# Dataset
-.-.-

-- ==== Sys2Proof/Machine/Power.lean ====
section
/-!
DEFINITION. Machine/Power.lean: power states, votes, wake, and the shutdown self-test (R71–R95, R117–R124).
-/
namespace Sys2Proof.Machine

/-- Change the power controller. -/
def State.pwMod (s : State) (f : Power → Power) : State := { s with pw := f s.pw }
/-- R71, R75: is a domain up: 0 PD_MAIN, 1 PD_MEAS, 2 PD_DRAM, 3 PD_POWER? -/
def State.domainUp (s : State) (d : Nat) : Bool := s.bit Obj.DOMAIN_STATUS d
/-- R77, R397: the domains wanted: the closed votes, and in the last waltz those the chaperone holds up. [log 153 DEDUCED] -/
def State.wanted (s : State) : Nat := if s.chapState = 4 then s.votes ||| 11 else s.votes
/-- R84: a transition has reached its commit point. -/
def State.transition (s : State) : State := s.count Obj.TRANSITIONS 32
/-- The lane is neither asleep nor on its way there. -/
def State.awake (s : State) : Bool := s.pw.sleep == 0 && s.pw.entry == 0

/-! ### The shutdown self-test (R117–R124). -/

/-- R177: positions of the five linearity points, in 1/1,000 of full scale: IC, then SC and GC. -/
def linPoints (c : Nat) : List Int := if c < 18 then [-750, -375, 0, 375, 750] else [0, 250, 500, 750, 900]
/-- R177: a converter's corrected results at its five points stray from the straight line through the end points by more than
0.02 % of full scale; so does a converter without five results. -/
def linFails (c : Nat) (ys : List Int) : Bool :=
  match linPoints c, ys with
  | [x0, x1, x2, x3, x4], [y0, y1, y2, y3, y4] =>
    [(x1, y1), (x2, y2), (x3, y3)].any fun p =>
      decide ((x4 - x0) * 8388608 < 5000 * (((p.2 - y0) * (x4 - x0) - (y4 - y0) * (p.1 - x0)).natAbs : Int))
  | _, _ => true
/-- R118, R177: the converters that fail phase 1. -/
def linFailed (lin : List (List Int)) : Nat := ((List.range 38).filter fun c => linFails c (lin.getD c [])).length
/-- R118: a phase's result with the coverage phase 1 measures. -/
def sstCounted (r : SstResult) (phase : Nat) : SstResult :=
  if phase = 1 then { r with covA := .ofNat 8 ((r.lin.map List.length).foldl min 5), covB := .ofNat 8 (linFailed r.lin) } else r
/-- R71, R118: the domains that a phase of the test holds up beside PD_MAIN: the converters' for phase 1, the stages' too for
phase 2; a phase begins. [log 202 DEDUCED] -/
def State.phaseBegin (s : State) (p : Nat) : State :=
  let s := { s with st := { s.st with phase := p, phaseTime := 0, restTwo := if p = 2 then decide (100000000 ≤ s.pw.rest) else s.st.restTwo } }
  (s.putBit Obj.DOMAIN_STATUS 1 (p == 1 || p == 2)).putBit Obj.DOMAIN_STATUS 3 (p == 2)
/-- The entries of the self-test record. -/
def recordKeys : List Nat :=
  [Obj.SST_STATUS, Obj.SST_KEEP_EPOCH, Obj.SST_AON_SECONDS, Obj.SST_GLOBAL_TIME, Obj.SST_COUNT] ++ (List.range 6).map Obj.SST_PHASE
/-- R121, R102: the record is opened as incomplete and phase 1 runs. [log 150 DEDUCED] -/
def State.recordOpen (s : State) : State :=
  let s := { s with st := { s.st with recordBefore := recordKeys.map fun k => (k, s.get k), slotBefore := s.st.sstSlot
                                      sstSlot := s.nat Obj.SLOT_ACTIVE, tested := true } }.phaseBegin 1
  let s := ((s.putN Obj.SST_STATUS 3).putN Obj.SST_KEEP_EPOCH (s.n Obj.KEEP_EPOCH)).putN Obj.SST_AON_SECONDS (s.n Obj.AON_SECONDS)
  let s := (s.putN Obj.SST_GLOBAL_TIME s.stamp).count Obj.SST_COUNT 32
  s.each 6 fun s p => s.clear (Obj.SST_PHASE p)
/-- The record, and PD_MEAS, as they stood before the entry: it ended before its step 3. [log 150 DEDUCED] -/
def State.recordRestore (s : State) : State :=
  let s := (s.st.recordBefore.foldl (fun (s : State) e => s.put e.1 e.2) s).phaseBegin 0
  { s with st := { s.st with sstSlot := s.st.slotBefore, phase := 0, tested := false, recordBefore := [] } }
/-- R124: a phase entry of the record. -/
def State.phaseEntry (s : State) (verdict : Nat) (r : SstResult) : List Byte :=
  le 1 verdict ++ le 1 r.covA.toNat ++ le 1 r.covB.toNat ++ le 1 r.temp.toNat ++ le 2 r.ms.toNat ++ le 2 r.src.toNat ++ le 8 s.stamp
/-- R118, R119, R177: does a phase reach its coverage, points or outputs tested and none failed, addresses or logic in 0.5 %
steps? [log 133 DEDUCED] -/
def coverageOk (phase : Nat) (r : SstResult) : Bool :=
  if phase = 1 then r.covA.toNat == 5 && r.covB.toNat == 0
  else if phase = 2 then r.covA.toNat == 56 && r.covB.toNat == 0
  else if phase = 5 then decide (200 ≤ r.covA.toNat) && r.covB.toNat == 0
  else decide (192 ≤ r.covA.toNat ∧ 170 ≤ r.covB.toNat)
/-- R121: SST_STATUS of a finished record. [log 151 DEDUCED] -/
def State.recordVerdict (s : State) : Nat :=
  let l := [1, 2, 3, 4, 5, 6].map s.sstVerdict
  if l.any (· == 2) then 2 else if l.all (· == 1) then 1 else 3
/-- SST_PHASE_END (R118–R122): a phase of the test ends and its entry is written; before the sixth LEAD_OUT
is low and the watchdog pauses (R120, R381), and after it the keeper writes the status and the fault log. [log 133 DEDUCED] -/
def runSstPhaseEnd (r : SstResult) (s : State) : Res :=
  let p := s.st.phase
  if s.pw.entry = 2 ∧ p ≠ 0 then
    let r := sstCounted r p
    let skip : Bool := p == 2 && !s.st.restTwo
    let verdict : Nat := if skip then 3 else if r.passed && coverageOk p r then 1 else 2
    let s := s.put (Obj.SST_PHASE (p - 1)) (.oct (s.phaseEntry verdict r))
    let s := if p = 5 then { s.takeAbandon.leadDown with ch.wdg := false } else s
    let s := { s with st.found := if p = 5 then s.st.found ++ r.units.map (fun (u : Fin 11 × BitVec 32) => (u.1.val, u.2.toNat)) else s.st.found }
    let s := ({ s with ch.scanTest := p == 5 }.phaseBegin (if p = 6 then 0 else p + 1)).ebUpdate
    .next (if p = 6 then
      let s := s.putN Obj.SST_STATUS s.recordVerdict
      { s with st := { s.st with barred := s.st.barred && s.recordVerdict != 1 } }.logCommit
    else s)
  else .next s
/-- R87, R124: a wake stops the test: the running phase's entry reads stopped, with the time it ran and the main die's
temperature, and the record stays incomplete. [log 133 DEDUCED] -/
def State.testStop (s : State) : State :=
  let temp : Byte := .ofInt 8 (s.n Obj.TJ_MAIN)
  let ran : BitVec 16 := .ofNat 16 (s.st.phaseTime / 100000)
  let stopped : List Byte := s.phaseEntry 4 { passed := false, covA := 0, covB := 0, src := 0xFFFF, ms := ran, temp := temp, units := [], lin := [] }
  let s := s.put (Obj.SST_PHASE (s.st.phase - 1)) (.oct stopped)
  ({ s with ch.scanTest := false }.phaseBegin 0).ebUpdate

-.-.-

The range runs from the line above containing "s.st with phase" to the line containing "sstSlot := s.nat", inclusive. Restate those lines word for word and no others.

# Response to the exercise
  let s := { s with st := { s.st with phase := p, phaseTime := 0, restTwo := if p = 2 then decide (100000000 ≤ s.pw.rest) else s.st.restTwo } }
  (s.putBit Obj.DOMAIN_STATUS 1 (p == 1 || p == 2)).putBit Obj.DOMAIN_STATUS 3 (p == 2)
/-- The entries of the self-test record. -/
def recordKeys : List Nat :=
  [Obj.SST_STATUS, Obj.SST_KEEP_EPOCH, Obj.SST_AON_SECONDS, Obj.SST_GLOBAL_TIME, Obj.SST_COUNT] ++ (List.range 6).map Obj.SST_PHASE
/-- R121, R102: the record is opened as incomplete and phase 1 runs. [log 150 DEDUCED] -/
def State.recordOpen (s : State) : State :=
  let s := { s with st := { s.st with recordBefore := recordKeys.map fun k => (k, s.get k), slotBefore := s.st.sstSlot
                                      sstSlot := s.nat Obj.SLOT_ACTIVE, tested := true } }.phaseBegin 1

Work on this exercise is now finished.